Als ich zu dir zurückkehre erfasst du mit einem Blick was nun folgt und ein leises erwartungsfrohes Stöhnen entringt sich deinem Mund. Ich weise dich an, deine Lage so zu verändern, dass dein Arsch an der Bettkante zu liegen kommt und mir mit weit gespreizten Schenkeln deine Genitalien präsentiert werden. Um dich einzustimmen ramme dich dir unvermittelt mein Stiefelknie in den Sack und traktiere deine Genitalien mit mehreren festen Schlägen. Der erwartete Effekt lässt nicht lange auf sich warten, dein prächtiger Schwanz erwacht zu neuem leben und richtet sich keck wieder auf, nicht ganz, dennoch erreicht er eine sehenswerte Grösse, ich ergötze mich an deinem gepeinigten, jedoch durch Lust geprägtes Stöhnen.

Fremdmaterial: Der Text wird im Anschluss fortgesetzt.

-- ==== Sys2Proof/Machine/LoadUnit.lean ====
section
/-!
DEFINITION. Step 5 of Table 2.8, second half: the records of the units (R35, R172, R173, R177, R182, R194, R197, R204, R209, R242, R286 to
R288, R319, R323, R325, R361, R412).
-/
namespace Sys2Proof.Machine

def finPos (w : Word) : Bool := F32.isFin w && Dy.lt ⟨0, 0⟩ (F32.dy w)

/-! ### AXES, CAMS, CASCADES (R204) -/

/-- A limit of a master converts to a positive number (R173). -/
def limOk (w : Word) (p i : Nat) : Bool := finPos w && decide (0 < scaleLim w p i 48)

def checkMasters (g : Image) : Chk :=
  eachRec g 0x07 0 fun i r =>
    let x := masterRec r
    let p := g.period 0
    if !x.present then refuseIf (r != 0) (rej 0x07 0 cBadRecord i)
    else firstOf [
      refuseIf (!(onlyBytes r 64 [(0, 25)]) || decide (1 < fld r 24 1) || x.uid == 0) (rej 0x07 0 cBadRecord i),
      refuseIf (!(limOk x.vMax p 1 && limOk x.aMax p 2 && limOk x.jMax p 3 && limOk x.aQ p 2 && limOk x.jQ p 3)) (rej 0x07 0 cBadRecord i),
      refuseIf (g.masters.any fun q => decide (q.1 < i) && q.2.uid == x.uid) (rej 0x07 0 cDupUid i x.uid)]

/-- The payload words of a slave's polynomial: segment and first word. -/
def polyMeets (a b : SlaveRec) : Bool :=
  a.segment == b.segment && a.segment != 0xFFFF && decide (a.word < b.word + 6) && decide (b.word < a.word + 6)

def checkSlaves (g : Image) : Chk :=
  eachRec g 0x07 1 fun i r =>
    let x := slaveRec r
    let bad := rej 0x07 1 cBadRecord i
    let ref := fun d => rej 0x07 1 cBadRef i d
    if x.mode = 0 then refuseIf (r != 0) bad
    else firstOf [
      refuseIf (!(onlyBytes r 64 [(0, 3), (4, 6), (12, 12)]) || decide (2 < x.mode) || decide (7 < x.master)) bad,
      refuseIf (x.validity == 0 || decide (4 < x.validity) || x.uid == 0) bad,
      refuseIf (!(finPos x.trim) || scaleLim x.trim (g.period 0) 1 32 == 0) bad,
      refuseIf (if x.mode = 1 then x.profile != 0 || x.phi0 != 0 else decide (63 < x.profile)) bad,
      refuseIf (x.mode == 2 && decide ((g.recs 0x08 0).length ≤ x.profile)) bad,
      refuseIf (x.segment != 0xFFFF && decide (4095 < x.segment)) bad,
      refuseIf (!(g.masters.any fun q => q.1 == x.master)) (ref x.master),
      refuseIf (x.segment != 0xFFFF &&
        (decide (g.fsegs.length ≤ x.segment) || !((g.fseg x.segment).down) || decide ((g.fseg x.segment).words < x.word + 6))) (ref x.segment),
      refuseIf (x.segment != 0xFFFF && g.smtOut.any fun e =>
        e.kind == 0 && e.unit == x.segment && spansMeet (e.offset, e.cnt) (x.word, 6)) (rej 0x07 1 cOverlap i),
      refuseIf (g.slaves.any fun q => decide (q.1 < i) && polyMeets q.2 x) (rej 0x07 1 cOverlap i),
      refuseIf (g.slaves.any fun q => decide (q.1 < i) && q.2.uid == x.uid) (rej 0x07 1 cDupUid i x.uid)]

def axisHeld (g : Image) (a : Nat) : Bool :=
  if a < 128 then g.slaves.any fun q => q.1 == a else g.masters.any fun q => q.1 + 128 == a

def checkRegs (g : Image) : Chk :=
  eachRec g 0x07 2 fun i r =>
    let x := regRec r
    let bad := rej 0x07 2 cBadRecord i
    firstOf [
      refuseIf (!(onlyBytes r 32 [(0, 2), (4, 24)]) || decide (127 < x.slave) || decide (135 < x.ref)) bad,
      refuseIf (!(finPos x.gain) || Dy.lt ⟨1, 0⟩ (F32.dy x.gain) || x.limit == 0 || x.uid == 0) bad,
      refuseIf (!(axisHeld g x.slave)) (rej 0x07 2 cBadRef i x.slave),
      refuseIf (!(axisHeld g x.ref)) (rej 0x07 2 cBadRef i x.ref),
      refuseIf (g.regs.any fun q => decide (q.1 < i) && q.2.uid == x.uid) (rej 0x07 2 cDupUid i x.uid)]

def checkCams (g : Image) : Chk :=
  let span := fun (r : Nat) => (fld r 0 4, fld r 4 2)
  let pts := g.recs 0x08 1
  let x := fun (i : Nat) => fld ((pts[i]?).getD 0) 0 4
  eachRec g 0x08 0 fun i r =>
    let f := fld r 0 4
    let m := fld r 4 2
    firstOf [
      refuseIf (!(onlyBytes r 16 [(0, 7), (8, 4)]) || decide (131071 < f) || decide (m < 2) || decide (1 < fld r 6 1)) (rej 0x08 0 cBadRecord i),
      refuseIf (decide (pts.length < f + m)) (rej 0x08 0 cBadRef i (f + m - 1)),
      refuseIf (x f != 0 || (List.range (m - 1)).any fun j => decide (x (f + j + 1) ≤ x (f + j))) (rej 0x08 0 cBadRecord i),
      refuseIf (((g.recs 0x08 0).take i).any fun q => spansMeet (span q) (f, m)) (rej 0x08 0 cOverlap i)]

def checkCascades (g : Image) : Chk :=
  eachRec g 0x09 0 fun i r =>
    let x := cascRec r
    let bad := rej 0x09 0 cBadRecord i
    firstOf [
      refuseIf (decide (63 < x.first) || decide (x.count < 2) || decide (16 < x.count) || decide (1 < fld r 3 1) || x.uid == 0) bad,
      refuseIf (!(finPos x.cMin) || !(F32.isFin x.cMax) || Dy.lt (F32.dy x.cMax) (F32.dy x.cMin)) bad,
      refuseIf (decide ((g.recs 0x09 1).length < x.first + x.count)) (rej 0x09 0 cBadRef i (x.first + x.count - 1)),
      refuseIf (g.cascades.any fun q => decide (q.1 < i) && spansMeet (q.2.first, q.2.count) (x.first, x.count)) (rej 0x09 0 cOverlap i),
      refuseIf (g.cascades.any fun q => decide (q.1 < i) && q.2.uid == x.uid) (rej 0x09 0 cDupUid i x.uid)]

def checkStands (g : Image) : Chk :=
  eachRec g 0x09 1 fun i r =>
    let x := standRec r
    let bad := rej 0x09 1 cBadRecord i
    let sl := g.slave x.slave
    let mine := g.cascades.find? fun q => decide (q.2.first ≤ i) && decide (i < q.2.first + q.2.count)
    firstOf [
      refuseIf (!(onlyBytes r 32 [(0, 2), (4, 8)]) || decide (127 < x.slave) || decide (4 < x.delay)) bad,
      refuseIf (!(finPos x.kMin) || !(F32.isFin x.kMax) || Dy.lt (F32.dy x.kMax) (F32.dy x.kMin)) bad,
      refuseIf (!(axisHeld g x.slave)) (rej 0x09 1 cBadRef i x.slave),
      refuseIf (sl.mode != 1) bad,
      match mine with
      | some q => refuseIf (sl.master != (g.slave (g.stand q.2.first).slave).master) bad
      | none => none,
      refuseIf (((g.recs 0x09 1).take i).any fun q => (standRec q).slave == x.slave) (rej 0x09 1 cOverlap i)]

/-! ### PORTS (R35), FEGER (R286 to R288) -/

def checkPorts (g : Image) : Chk :=
  eachRec g 0x0A 0 fun i r =>
    firstOf [
      refuseIf (fld r 3 1 != 0 || decide (11 < fld r 0 1) || decide (3 < fld r 1 1)) (rej 0x0A 0 cBadRecord i),
      refuseIf (((g.recs 0x0A 0).take i).any fun q => fld q 0 1 == fld r 0 1) (rej 0x0A 0 cOverlap i)]

def checkFeger (g : Image) : Chk :=
  firstOf [
    eachRec g 0x0B 0 fun i r =>
      let x := staRec r
      refuseIf (!(onlyBytes r 32 [(0, 18)]) || x.addr == 0 || x.addr == 0xFFFF || decide (5 < x.ring) || x.pos == 0 || decide (128 < x.pos) ||
        decide (1538 < x.ev)) (rej 0x0B 0 cBadRecord i),
    eachRec g 0x0B 1 fun i r =>
      let x := fSeg r
      firstOf [
        refuseIf (!(onlyBytes r 16 [(0, 6)]) || decide (1 < fld r 2 1) || decide (15 < x.index) || (x.down && decide (359 < x.words))) (rej 0x0B 1 cBadRecord i),
        refuseIf (decide (g.stas.length ≤ x.sta)) (rej 0x0B 1 cBadRef i x.sta)],
    eachRec g 0x0B 2 fun i r =>
      let x := fSlot r
      firstOf [
        refuseIf (decide (5 < x.ring) || decide (3 < x.kind) || (decide (2 ≤ x.kind) && x.ref != 0) ||
          (x.kind != 0 && decide (g.period 0 ≤ x.start))) (rej 0x0B 2 cBadRecord i),
        refuseIf (x.kind == 1 && decide (g.stas.length ≤ x.ref)) (rej 0x0B 2 cBadRef i x.ref)]]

Dann mache ich mich zwischen deinen Beinen zu schaffen und befestige mit geübten Handgriffen die Gewichte an deinem Schwanz und Sack, die durch deine Position sofort ihre volle Wirkung erzielen. Um diese zu verstärken, drücke ich abermals meine Nägel unter der Eichel in dein Lustfleisch und meine Geilheit nimmt bei deiner intensiven sicht- und hörbaren Reaktion zu. Ich spüre wie mein köstlicher saft aus meiner Lustgrotte rinnt. Noch ein letzter fester griff an die malträtierten Eier, dann sorge ich dafür, dass deine Beine gespreizt bleiben, indem ich sie an den zu beiden Seiten des Bettes angebrachten Fussschlaufen fixiere.
Ich trete einen schritt zurück und gönne mir den herrlichen Anblick deiner Lustqualen, du windest dich, versuchst zum wiederholten male dich deiner Fesseln zu entledigen, wohl wissend um die Sinnlosigkeit dieses Unterfangens.

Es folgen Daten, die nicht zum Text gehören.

/-- The timing of a ring with the downlink sent by a node (codes 1 to 4). -/
def checkRingTime (g : Image) (k owner : Nat) : Chk :=
  let n := (g.stasOn k).length
  let m := n + 2
  let p := g.period 0
  let l := ringSched g k owner
  firstOf ([match schedClash p m [] l with
      | some r => some (badSched 2 r 1)
      | none => none] ++
    l.map fun f =>
      let ref := ((g.fslots.find? fun q => q.1 == f.recNo).map (·.2.ref)).getD 0
      firstOf [
        refuseIf (lateDownlink g k m f ref) (badSched 2 f.recNo 2),
        refuseIf (f.kind != 0 && [0, n + 1].any fun e => (copyEnds m f e).any fun x => decide (p ≤ x)) (badSched 2 f.recNo 3),
        refuseIf (f.kind == 0 && (List.range m).any fun e => (copyEnds m f e).any fun x => decide (p + p - 8000 ≤ x)) (badSched 2 f.recNo 4)])

/-- A delta also passes the model with the old uplink slots and the new downlink slots (R295). -/
def checkMixed (old new : Image) (k owner : Nat) : Chk :=
  let n := (new.stasOn k).length
  let ups := (old.fslots.filter fun q => q.2.ring == k && q.2.kind == 1).filterMap (slotFrame old k owner n)
  let rest := (new.fslots.filter fun q => q.2.ring == k && q.2.kind != 1).filterMap (slotFrame new k owner n)
  match schedClash (new.period 0) (n + 2) [] (ups ++ rest) with
  | some r => some (badSched 2 r 1)
  | none => none

def checkFegerSched (old : Option Image) (g : Image) : Chk :=
  firstOf ((List.range 6).map fun k =>
    let n := (g.stasOn k).length
    firstOf [checkStations g k, checkSlots g k, checkRingTime g k 0, checkRingTime g k (n + 1),
      match old with
      | some o => firstOf [checkMixed o g k 0, checkMixed o g k (n + 1)]
      | none => none])

/-! ### Step 7: the CAN schedule (R329) -/

/-- A class C span on a channel: part and record, phase after T0 of its class, length, period, the release offset it counts from. -/
structure CanSpan where
  part : Nat
  recNo : Nat
  start : Nat
  len : Nat
  period : Nat
  deriving DecidableEq, Repr

/-- The class of a transmit message, BACKGROUND taken as FAST. -/
def Image.msgClass (g : Image) (i : Nat) : Nat :=
  let k := match g.smtOut.find? fun e => e.kind == 2 && e.unit == i with
    | some e => g.entCls e
    | none => 0
  if k = 3 then 0 else k

/-- Spans of a channel: messages from OR + time, the reference message from T0 + offset. -/
def Image.canSpans (g : Image) (u : Nat) : List CanSpan :=
  let r := (g.canRec u).getD 0
  let nbt := fld r 4 4
  let dbt := fld r 8 4
  ((g.canTx u).map fun p =>
    let k := g.msgClass p.1
    { part := 1, recNo := p.1, start := g.period k + g.relofs k + p.2.time, len := frameNs nbt dbt p.2.ide p.2.fdf p.2.brs p.2.len
      period := g.period k }) ++
  (match g.canRef u with
   | some x => [{ part := 2, recNo := ((g.recs 0x0C 2).findIdx? fun r => fld r 0 1 == u).getD 0, start := x.offset
                  len := frameNs nbt dbt x.ide false false 1, period := g.period x.cls }]
   | none => [])

/-- Closed spans that recur meet; of two periods one is a multiple of the other. -/
def canMeet (a b : CanSpan) : Bool :=
  let p := max 1 (min a.period b.period)
  let d := (b.start + p - a.start % p) % p
  decide (d ≤ a.len) || decide (p ≤ d + b.len)

def canClash : List CanSpan → List CanSpan → Option CanSpan
  | _, [] => none
  | prev, f :: l => if prev.any fun e => canMeet e f then some f else canClash (f :: prev) l

def checkCanSched (g : Image) : Chk :=
  let bad := fun (part index code : Nat) => { code := 0x1F, step := 7, typ := 0x0C, part := part, index := index, detail := code : LoadRes }
  firstOf ((List.range 16).map fun u =>
    let l := g.canSpans u
    let tx := g.canTx u
    firstOf [
      match canClash [] l with
      | some f => some (bad f.part f.recNo 16)
      | none => none,
      match l.find? fun f => f.part == 1 && decide (2 * f.period < f.start + f.len + 8000) with
      | some f => some (bad 1 f.recNo 17)
      | none => none,
      match tx[24]? with
      | some p => some (bad 1 p.1 18)
      | none => none])

def checkHardware (s : State) (old : Option Image) (g : Image) : Chk :=
  firstOf [checkParallel g, checkArt s g, checkPortRoles g, checkFegerSched old g, checkCanSched g]

/-! ### Step 8: worst-case evaluation time (R42) -/

/-- W of a wave: the busiest unit's sum. -/
def waveMax (g : Image) (u : Nat) (w : List Nat) : Nat :=
  ((List.range u).map fun i => ((w.zipIdx.filter fun p => p.2 % u == i).map fun p => g.cost p.1).sum).foldl max 0

/-- Step Sequencer cost of a class in CORE clocks (R133). -/
def Image.seqCost (g : Image) (k : Nat) : Nat :=
  ((g.clsChains k).map fun p => 8 + 2 * (if (List.range p.2.count).any fun i => (g.step p.2 i).tbEn then 2 else 1)).sum

/-- F_j in ns. -/
def Image.fDemand (g : Image) (j : Nat) : Nat :=
  let u := if g.split then 16 else 8
  2 * (((g.waves j).map fun w => waveMax g u w + 4).sum + g.seqCost j) + 6000 + (if j = 0 then tLse g else 0)

/-- D_k in ns. -/
def Image.demand (g : Image) (k : Nat) : Nat :=
  ((List.range (k + 1)).map fun j => if g.hasCls j then g.period k / max 1 (g.period j) * g.fDemand j else 0).sum

/-- TIMING of a class. The fields that R41 does not name are the model's (notes/assumptions/99.md). -/
def timing (k d p : Nat) : LoadRes := { code := 0x20, step := 8, typ := 0x01, index := k, detail := d, limit := p * 4 / 5 }

def checkTiming (g : Image) : Chk :=
  firstOf ([0, 1, 2].map fun k => refuseIf (g.hasCls k && decide (4 * g.period k < 5 * g.demand k)) (timing k (g.demand k) (g.period k)))

/-- R220: the switch and the switch back. -/
def checkSwitchTime (old new : Image) (m : List MigRec) : Chk :=
  let a := tSw old new m
  let b := tSw new old (m.map MigRec.back)
  firstOf ([0, 1, 2].map fun k =>
    let d := max (new.demand k + a) (old.demand k + b)
    refuseIf (new.hasCls k && decide (4 * new.period k < 5 * d)) (timing k d (new.period k)))

/-! ### Step 9: class C admission (R43, Table 2.10) -/

def Image.raw (g : Image) : List (Nat × Nat × List Nat) := g.parts.map fun p => (p.typ, p.part, p.recs)

/-- Wire bytes that pass a ring port in one FAST period: each frame of the schedule once (R279). -/
def Image.ringBytes (g : Image) (k : Nat) : Nat := ((ringSched g k 0).map fun f => f.wire / 8).sum

/-- The CAN time of the worst FAST period: the lengths of the spans that start in it. -/
def Image.canWorst (g : Image) (u : Nat) : Nat :=
  let p := max 1 (g.period 0)
  let l := g.canSpans u
  let longest := ([0, 1, 2].map g.period).foldl max p
  ((List.range (longest / p)).map fun j =>
    ((l.filter fun f => (f.start % max 1 f.period) / p == j % max 1 (f.period / p)).map (·.len)).sum).foldl max 0

/-- Input words that a class's snapshot assembles (R151). -/
def Image.inWords (g : Image) (k : Nat) : Nat :=
  (((g.smtIn.flatMap fun e => (List.range e.words).map (e.sig + ·)).eraseDups).filter fun n => g.clsReads k n).length

/-- Output words that a cycle of a class commits. -/
def Image.outWords (g : Image) (k : Nat) : Nat := ((g.smtOut.filter fun e => g.entCls e == k).map (·.words)).sum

Ich setze mich auf dich, die Stiefel zu beiden Seiten deines Körpers aufgestellt und benetze deinen Leib mit meinem Saft, den ich durch auf- und abrutschen lustvoll verteile. Dann beuge ich mich vor, präsentiere dir meine wogenden Glocken und sofort öffnet sich den Lutschmaul um sie zu erreichen.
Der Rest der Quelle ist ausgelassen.